Followings are the two different types of nearest neighbor classifiers used by scikit-learn −

S.No.	Classifiers & Description
1.	KNeighborsClassifier The K in the name of this classifier represents the k nearest neighbors, where k is an integer value specified by the user. Hence as the name suggests, this classifier implements learning based on the k nearest neighbors. The choice of the value of k is dependent on data.
2.	RadiusNeighborsClassifier The Radius in the name of this classifier represents the nearest neighbors within a specified radius r, where r is a floating-point value specified by the user. Hence as the name suggests, this classifier implements learning based on the number neighbors within a fixed radius r of each training point.

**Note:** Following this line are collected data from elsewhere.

/-- RoundR(b − A·x): each element summed exactly and rounded once. -/
def residual (rp : Bool) (n : Nat) (a : List Lane) (b x : List FVal) : List FVal :=
  (List.range n).map fun i =>
    roundX rp (sumExact (b.getD i FVal.zero) ((List.range n).map fun j =>
      ((fv32 (sym a n i j)).mul (x.getD j FVal.zero)).negate))

/-- The largest magnitude, NaN where an element is one. -/
def norm (vs : List FVal) : FVal := if vs.any FVal.isNan then .nan false else maxMag vs

/-- The test of convergence; infinities and NaNs never pass it. -/
def Refine.test (f : Refine) (nA : FVal) (b x r : List FVal) : Bool :=
  (norm r).isFinite && (norm x).isFinite
    && !((norm r).gt (f.tol.mul ((nA.mul (norm x)).add 0 (norm b))))

/-! ## A run's memory (R270, R274) -/

/-- Bytes at a CM offset of a cluster. -/
def State.cmBytes (s : State) (clu off n : Nat) : List Byte := Memory.getAll s.mem (span (Key.cm clu off) n)

/-- The elements of a vector of `n` values of `k` bytes. -/
def vecOf (rp : Bool) (n : Nat) (bs : List Byte) : List FVal :=
  (chunks (if rp then 8 else 4) n bs).map fun e => decodeF (if rp then .f64 else .f32) (leOf e)

/-- The encoding of an element of x or r. -/
def xBits (rp : Bool) (v : FVal) : Nat := (roundF (if rp then .f64 else .f32) 0 ⟨v, false⟩).1

/-- x as its region holds it. -/
def Refine.xImage (f : Refine) (x : List FVal) : List Byte := x.flatMap fun v => leBytesOf f.xBytes (xBits f.rp v)

/-- A vector of the workspace, 8 bytes an element; the manual does not say what stands beside an FP32 value. -/
def Refine.wImage (f : Refine) (free : Nat) (x : List FVal) : List Byte :=
  x.zipIdx.flatMap fun e =>
    if f.rp then leBytesOf 8 (xBits true e.1)
    else leBytesOf 4 (xBits false e.1) ++ leBytesOf 4 (Config.freeValue (free + e.2)).toNat

/-- The elements of the lower tiles of an n × n matrix, as row n plus column, in the order in which the workspace holds them:
the manual does not give the layout (R270, R271). -/
def tileCells (n : Nat) : List Nat :=
  ((List.range (n * n)).filter fun k => decide (k % n / 32 ≤ k / n / 32)).foldr (insertBy (Config.factorPlace n)) []

/-- The factor's tiles in the workspace, in FP32; what stands above the diagonal of a diagonal tile is open. -/
def Refine.tileImage (f : Refine) (free : Nat) (m : List Lane) : List Byte :=
  (tileCells f.n).flatMap fun k => leBytesOf 4
    (if k % f.n ≤ k / f.n then (mat m f.n (k / f.n) (k % f.n)).toNat else (Config.freeValue (free + k)).toNat)

/-- The result record. -/
def RlcRun.record (r : RlcRun) (code : Nat) : List Byte :=
  leBytesOf 4 (rnd32 (norm r.r)).toNat ++ leBytesOf 4 r.iter
    ++ [code, r.rung, r.used, r.flags].map (BitVec.ofNat 8) ++ List.replicate 20 0

/-! ## The machine of R272 -/

/-- What follows an event of a run. -/
inductive RlcNext
  | go (r : RlcRun)
  | exit (code : Nat) (r : RlcRun)

/-- An event of a run: its writes to CM, its free values, and what follows. -/
structure RlcMove where
  writes : List (Nat × List Byte)
  free : Nat
  next : RlcNext

/-- The next rung of the ladder above one. -/
def Refine.above (f : Refine) (rung : Nat) : Option Nat := (List.range 3).find? fun k => decide (rung < k) && bitAt f.ladder k
def Refine.lowest (f : Refine) : Nat := ((List.range 3).find? fun k => bitAt f.ladder k).getD 0

/-- Policy of an outcome: 1 STAGNATED, 2 DIVERGED, 3 LIMIT. -/
def Refine.policy (f : Refine) (out : Nat) : Nat := match out with | 1 => f.pstag | 2 => f.pdiv | _ => f.plim

/-- An exit that a policy asks for. -/
def RlcRun.leave (r : RlcRun) (out policy : Nat) : RlcNext :=
  .exit out { r with flags := r.flags + (if policy = 1 then 2 else if policy = 2 then 4 else 0) }

/-- The top of the loop, with a factor or without one. -/
def RlcRun.top (f : Refine) (r : RlcRun) : RlcNext :=
  if r.iter = f.limit then r.leave 3 f.plim else .go { r with substep := 0 }

/-- The decision on an outcome. -/
def RlcRun.decide_ (f : Refine) (r : RlcRun) (out : Nat) : RlcNext :=
  match f.policy out, f.above r.rung with
  | 1, some k => { r with rung := k, factoring := true, col := 0, stag := 0, ref := norm r.r }.top f
  | p, _ => r.leave out p

/-- A column of tiles of the factor. -/
def RlcRun.column (f : Refine) (r : RlcRun) (free : Nat) : RlcMove :=
  let key := sumKey r.cmd r.iter r.rung
  let m := if r.col = 0 then rungMatrix r.rung f.n r.a else r.tiles
  let used := if bitAt r.used r.rung then r.used else r.used + 2 ^ r.rung
  match factorColumn key r.rung f.n r.col m with
  | none =>
    ⟨[], 0, ({ r with used := used, flags := if bitAt r.flags 0 then r.flags else r.flags + 1 } : RlcRun).decide_ f 2⟩
  | some m' =>
    let last := decide (f.nb ≤ r.col + 1)
    ⟨[(f.w, f.tileImage free m')], f.n * f.n,
      .go { r with used := used, tiles := m', col := r.col + 1, factoring := !last, substep := 0 }⟩

/-- Steps 1 to 4 of an iteration. -/
def RlcRun.step (f : Refine) (r : RlcRun) (free : Nat) : RlcMove :=
  match r.substep with
  | 0 => ⟨[], 0, .go { r with c := correct (sumKey r.cmd (r.iter + 1) 3) f.n r.tiles r.r, substep := 1 }⟩
  | 1 =>
    let x1 := (r.x.zip r.c).map fun e => roundX f.rp (e.1.add 0 e.2)
    ⟨[], 0, .go { r with xp := x1, rp := residual f.rp f.n r.a r.b x1, substep := 2 }⟩
  | 2 =>
    ⟨[(f.x, f.xImage r.xp), (f.w + f.tileBytes, f.wImage free r.rp ++ f.wImage (free + f.n) r.x)], 2 * f.n,
      .go { r with x := r.xp, r := r.rp, xp := r.x, rp := r.r, iter := r.iter + 1, substep := 3 }⟩
  | _ =>
    if f.test r.nA r.b r.x r.r then ⟨[], 0, .exit 0 r⟩
    else if !(norm r.x).isFinite || !(norm r.r).isFinite || (norm r.r).gt (f.rhod.mul r.ref) then
      ⟨[(f.x, f.xImage r.xp), (f.w + f.tileBytes, f.wImage free r.rp)], f.n,
        ({ r with x := r.xp, r := r.rp } : RlcRun).decide_ f 2⟩
    else
      let stag := if (norm r.r).gt (f.rhos.mul r.ref) then r.stag + 1 else 0
      if stag = 2 then ⟨[], 0, ({ r with stag := stag } : RlcRun).decide_ f 1⟩
      else ⟨[], 0, ({ r with stag := stag, ref := norm r.r } : RlcRun).top f⟩

/-- The record joins the writes of an event that exits. -/
def RlcMove.withRecord (f : Refine) (m : RlcMove) : RlcMove :=
  match m.next with
  | .exit code r => { m with writes := m.writes ++ [(f.r, r.record code)] }
  | .go _ => m

/-- An abort asked for stops the run at this boundary, unless it exits there (R277). -/
def RlcMove.orAbort (m : RlcMove) (asked : Bool) : RlcMove :=
  match m.next with
  | .go r => if asked then { m with next := .exit 4 r } else m
  | .exit _ _ => m

/-- The next event of the run in progress. -/
def State.rlcMove (s : State) (clu : Nat) (r : RlcRun) (c : Cmd) : RlcMove :=
  let f := c.refine
  ((if r.factoring then r.column f s.free else r.step f s.free).orAbort
    (!(s.clus clu).rlc.abortBy.isEmpty)).withRecord f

Nearest Neighbor Regressor

It is used in the cases where data labels are continuous in nature. The assigned data labels are computed on the basis on the mean of the labels of its nearest neighbors.

Followings are the two different types of nearest neighbor regressors used by scikit-learn −

KNeighborsRegressor

The K in the name of this regressor represents the k nearest neighbors, where k is an integer value specified by the user. Hence, as the name suggests, this regressor implements learning based on the k nearest neighbors. The choice of the value of k is dependent on data. Lets understand it more with the help of an implementation example.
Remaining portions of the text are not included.